PII, Auth & Consumers
API Discovery does more than list endpoints — it enriches every operation with what it can observe from traffic metadata: whether sensitive data is leaking into URLs, whether the endpoint is authenticated, and which consumers are calling it. Crucially, all of this is derived from metadata alone. The collector never persists request bodies or query strings, and it hashes the identifiers it does keep. This page covers the three enrichment surfaces — PII, auth, consumers — and the privacy model underneath them.

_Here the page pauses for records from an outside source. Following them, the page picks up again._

/-- A write that takes effect only after its entry stands in the access log (R384, R385 Table 9). -/
inductive Logged where
  /-- a register of partition block `part` or of function `vf` in it -/
  | part (part off : Nat) (val : Word)
  | vf (part vf off : Nat) (val : Word)
  /-- MODE of a key slot -/
  | key (slot mode : Nat)
  | unwrap
  | grant (part vf ctx : Nat) (val : Word)
  | meter (i off : Nat) (val : Word)
  /-- debug halt of a context on or off -/
  | halt (vf ctx : Nat) (on : Bool)
  /-- a readback of a sealed context's state, at the management port (67) or the test port (68) -/
  | readback (port unit index off vf ctx : Nat)
  /-- the acceptance of an image after a device reset -/
  | image
  | checkpoint
  /-- an address of RCBs: PT_RCB or VF_RCBf, and the halves that a write gives it, low and high -/
  | rcb (reg : RcbReg) (lo hi : Option Word)
  deriving DecidableEq, Repr

/-- A write of the S12's own in a context's space that a key slot's change of mode or a line's lock holds (R118, R460): its
path, the context, its seal grant, the address and the bytes. -/
structure HeldWrite where
  path : Nat := 0
  part : Nat
  vf : Nat
  ctx : Nat
  grant : Option Nat
  va : Nat
  bytes : List Byte
  deriving DecidableEq, Repr

/-- What befalls the device and is no operation of its own: errors in its arrays (R422, R452), in the state of its
coherence (R463), and a measurement of its sensors (R396). -/
inductive Chance where
  /-- an uncorrectable error in a register of a lane, or in a 16 B sector of a wave's private store (codes 0x01, 0x04) -/
  | reg (wave lane reg : Nat)
  | priv (wave sec : Nat)
  /-- in an accumulator element (code 0x02) -/
  | acc (wg elt : Nat)
  /-- in a sector of a workgroup's local memory, or of a cluster bank (code 0x03) -/
  | lmem (wg sec : Nat)
  | bank (sec : Nat)
  /-- in a core's L1 copy of a line (code 0x05), or in a sector that L2 has, by storage place (code 0x06) -/
  | l1 (core line : Nat)
  | l2 (sec : Nat)
  /-- in a sector of Steppe, HBM4E or LPDDR6, by storage place, shading heaps included (codes 0x07 to 0x09, 0x0C) -/
  | store (sec : Nat)
  /-- in a sector of a carve-out index (code 0x0A), and in the metadata, or only the D bit, of a line of one (R455) -/
  | carve (slc index sec : Nat)
  | carveTag (slc index line : Nat) (dOnly : Bool)
  /-- in a tag of the shading cache (code 0x0B) -/
  | tag (key : Nat)
  /-- a correctable error of array `code` of slice `slc` -/
  | corrected (slc code : Nat)
  /-- lost wts or rts: of an L1 copy, of a line at its L2 home -/
  | leaseL1 (core line : Nat)
  | leaseHome (slc line : Nat)
  /-- lost: a bank's E, one of the three copies of its TMAX, a core's pts, a watch entry -/
  | bankE (slc : Nat)
  | tmax (slc copy val : Nat)
  | pts (core : Nat)
  | watch (wave slot line : Nat)
  /-- an uncorrectable error in a wave's fragment, token, deferral or wait table (code 0x01, R505), in a partition's registers
  (code 0x0F), and in a key slot, a device register or firmware's memory of key id 0 (code 0x10) -/
  | table (wave : Nat)
  | partRegs (part : Nat)
  | device
  /-- in the home directory's entry of a line that a migration has locked (R457) -/
  | lockBit (cmd line : Nat)
  /-- the host lays `n` bytes of its memory at a location that R79 leaves without backing -/
  | hostMemory (base n : Nat)
  /-- slice power over the last millisecond, in 0.1 W -/
  | power (slc val : Nat)
  deriving DecidableEq, Repr
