-- ==== Sys2Proof/Machine/Access.lean ====
section
/-!
DEFINITION. A lane's accesses (spec/04_memory.md R73 to R78, spec/11_isa_memory.md R272, R273): where each lands, the
conditions that judge it, and reads, writes and read-modify-writes of it on path v.
-/

namespace Sys2Proof.Machine

/-- The address spaces of R73. -/
inductive Space where
  | g | l | c | s | p
  deriving DecidableEq, Repr

/-- Where an access lands. -/
inductive Spot where
  /-- translated: the physical address and the entries its walk marks -/
  | phys (x : XOk)
  /-- a byte of the workgroup's local memory -/
  | scratch (off : Nat)
  /-- a byte of a cluster bank: core·2^20 + bank offset -/
  | bank (key : Nat)
  /-- a byte of the wave's private store, by region offset -/
  | own (off : Nat)
  deriving DecidableEq, Repr

/-- A request that a unit makes of L2 (R92): the line with its key id, the mask of its sectors, the wave's identifier, and its
group's tag among those of the unit and count of sectors. -/
structure Request where
  line : Nat
  mask : Nat
  core : Nat
  port : Nat
  idx : Nat
  group : Nat
  count : Nat
  deriving DecidableEq, Repr

/-- One access of one lane: its address as the lane names it, its bytes and where it lands. -/
structure Item where
  lane : Nat
  addr : Nat
  n : Nat
  spot : Spot
  /-- it is a write, or a read-modify-write; its address comes from the context RCB (R75) -/
  write : Bool := false
  save : Bool := false
  /-- the lanes of the unit whose accesses touch its sectors (R425, R454), and the request that it is part of (R92) -/
  lanes : LaneMask := BitVec.twoPow 32 lane
  req : Option Request := none
  deriving DecidableEq, Repr

/-- The core at position `q` of the cluster of core `n` (R16). -/
def clusterCore (n q : Nat) : Nat :=
  let c := n % 16
  16 * (n / 16) + 4 * (c / 4 / 2 * 2 + q / 2) + (c % 4 / 2 * 2 + q % 2)

/-- A core's position within its cluster (R16). -/
def clusterPos (core : Nat) : Nat := core % 16 / 4 % 2 * 2 + core % 2

/-- The cluster bank byte of cluster address `a` of a workgroup (R17, R76). -/
def Workgroup.bankOf (g : Workgroup) (a : Nat) : Nat :=
  clusterCore g.core (a / 256 % 4) * 2 ^ 20 + (g.clusterBase + 256 * (a / 1024) + a % 256)

/-- A read that a seal forbids (R378): under a sealed id that is not the workgroup's own, or of a Steppe line that such
an id wrote. -/
def State.sealBars (s : State) (grant : Option Nat) (pa : Nat) : Bool :=
  let bars (k : Nat) : Bool := decide (s.keyMode k = 2) && grant != some k
  bars (pa / 2 ^ 46 % 64) ||
    (match s.resolve (pa % 2 ^ 46) with
      | .steppe p =>
        bars (SMap.get 0 (p / 128 * 8) s.tags)
      | _ => false)

/-- The private region offset of lane `l`'s private byte `a` (R74). -/
def privOffset (l a : Nat) : Nat := 512 * (a / 16) + 16 * l + a % 16

/-- The save-area slot of a wave (R66, R75). -/
def State.saveSlot (s : State) (w : Wave) (g : Workgroup) : Nat :=
  s.ctxField g.part g.vf g.ctx 56 8 + 327680 * (64 * w.core + 16 * w.port + w.idx)

/-- The virtual address of a private byte beyond the private store (R74, R75). -/
def State.privAddr (s : State) (l a : Nat) : Nat := s.saveSlot s.wave s.wg + 65536 + privOffset l a

/-- The page of host memory at a physical address. -/
def State.hostPage (s : State) (pa : Nat) : Option Nat :=
  match s.resolve (pa % 2 ^ 46) with
  | .peer w loc => if w = 8 then some (loc / 4096) else none
  | _ => none

/-- The trap code that the host's answer to the focused fragment's request for a page gives (R451). -/
def State.priFailed (s : State) (pa : Nat) : Option Nat :=
  (s.hostPage pa).bind (fun page => (s.pri.find? (fun p =>
    p.wave == s.wave.id && p.slot == s.frag.slot && p.cmd == 0 && p.page == page && p.code != 0)).map (·.code))

/-- The translated place of a lane's access, judged (R94, R95, R371, R378, R451): `steppe` asks for a Steppe-backed page. Under
a key slot that changes its mode no seal is judged: the access is held, and checked against the new mode (R460). -/
def State.judgeVa (s : State) (steppe : Bool) (acc : Access) (lane va a : Nat) : Except Cond Spot :=
  let bad (code : Nat) : Except Cond Spot := .error { code := code, lanes := BitVec.twoPow 32 lane, addr := a }
  match s.translate s.wg.part s.wg.vf s.wg.ctx va acc with
  | .error e => .error { code := e.code, lanes := BitVec.twoPow 32 lane, addr := a, ipas := e.ipa.toList, ue := e.ue }
  | .ok x =>
    let onSteppe := match s.resolve (x.pa % 2 ^ 46) with
      | .steppe _ => true
      | _ => false
    if steppe && !onSteppe then bad 0x09
    else if (s.priFailed x.pa).isSome then bad ((s.priFailed x.pa).getD 0)
    else if acc == .read && !s.keyBusyBit (x.pa / 2 ^ 46 % 64) && s.sealBars (s.grantOf s.wg) x.pa then bad 0x11
    else .ok (.phys x)

/-- Judges one access of lane `lane` at address `a`, of `n` bytes aligned to `al` (R272, R297). -/
def State.judgeLane (s : State) (sp : Space) (acc : Access) (al lane a n : Nat) : Except Cond Item :=
  let bad (code : Nat) : Except Cond Item := .error { code := code, lanes := BitVec.twoPow 32 lane, addr := a }
  let item (sp : Spot) : Item := { lane := lane, addr := a, n := n, spot := sp, write := acc == .write }
  if a % al ≠ 0 then bad 0x07
  else
    match sp with
    | .g => (s.judgeVa false acc lane a a).map item
    | .s => (s.judgeVa true acc lane a a).map item
    | .l => if a + n ≤ s.wg.localBytes then .ok (item (.scratch a)) else bad 0x0B
    | .c => if a + n ≤ 4 * s.wg.cluster then .ok (item (.bank (s.wg.bankOf a))) else bad 0x0B
    | .p =>
      if s.wg.priv < a + n then bad 0x0B
      else if a < 128 then .ok (item (.own (privOffset lane a)))
      else
        match s.ctxBad s.wg.part s.wg.vf s.wg.ctx 56 8 with
        | some u => .error { code := 0x08, lanes := BitVec.twoPow 32 lane, addr := a, ue := some (2, 0x0D, u) }
        | none => (s.judgeVa false acc lane (s.privAddr lane a) a).map (fun sp => { item sp with save := true })

/-- Judges accesses in ascending lane order: the conditions met, one for each code, and the accesses that are in order. -/
def judgeAll : List (Except Cond Item) → List Cond × List Item
  | [] => ([], [])
  | .error c :: xs => let r := judgeAll xs; ((if r.1.any (fun d => d.code == c.code) then
      r.1.map (fun d => if d.code = c.code then
        { c with lanes := d.lanes ||| c.lanes, ipas := c.ipas ++ d.ipas, ue := c.ue.orElse (fun _ => d.ue) } else d)
      else c :: r.1), r.2)
  | .ok i :: xs => let r := judgeAll xs; (r.1, i :: r.2)

/-- A walk would set a bit in an entry of a line that a migration has locked (R118). -/
def State.marksHeld (s : State) (ms : List (Nat × Nat)) : Bool :=
  ms.any (fun m => s.lockedLine m.1 && decide (natOfBytes (s.physBytes m.1 8).1 ||| m.2 ≠ natOfBytes (s.physBytes m.1 8).1))

/-- An access of host memory whose page's translation ATS has not given yet (R451). -/
def State.hostMiss (s : State) (i : Item) : Option Nat :=
  match i.spot with
  | .phys x => (s.hostPage x.pa).filter (fun page => !SMap.get false page s.atc)
  | _ => none

/-- An access is held: under a key slot whose mode is changing (R460), by the lock of a line that it writes (R118), or for a
translation of host memory (R451). -/
def State.heldItem (s : State) (i : Item) : Bool :=
  match i.spot with
  | .phys x =>
    s.keyBusyBit (x.pa / 2 ^ 46 % 64) || (i.write && s.writeHeld (s.grantOf s.wg) x.pa) || s.marksHeld x.marks || (s.hostMiss i).isSome
  | _ => false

These signals are produced by elchi-collector as it ingests Envoy access logs (ALS). See Overview for the pipeline, and Collector Configuration for the knobs referenced below.
PII detection
When detect_pii is enabled (the default), the collector scans each normalized path segment against a set of regex detectors. A matching segment is scrubbed to {pii} before the path is persisted — the raw value never reaches storage.
| Category | Example that would be detected |
|---|---|
email | user@example.com |
phone | +1 415 555 1212, (415) 555-1212 |
ssn | 123-45-6789 |
credit_card | 4111 1111 1111 1111 |
iban | TR32 0010 0099 9990 1234 5678 90 |
On a hit, the collector:
- records the category name in
pii_categories[]on the event and$addToSets it into the inventory row; - fires the
pii_observedrisk flag (severity 7, classdata_leak); - stores only the category — the matched value is masked to
{pii}and dropped.
Beyond the five regex detectors, path normalization contributes two more PII categories when it collapses a leaked credential in the path: secret_in_path (a vendor secret such as an AWS AKIA… / GitHub ghp_… / Stripe sk_live_… key → {secret}) and jwt_in_path (a leaked JWT → {token}). Both also raise pii_observed, and the raw value is dropped, not stored. See Path Normalization.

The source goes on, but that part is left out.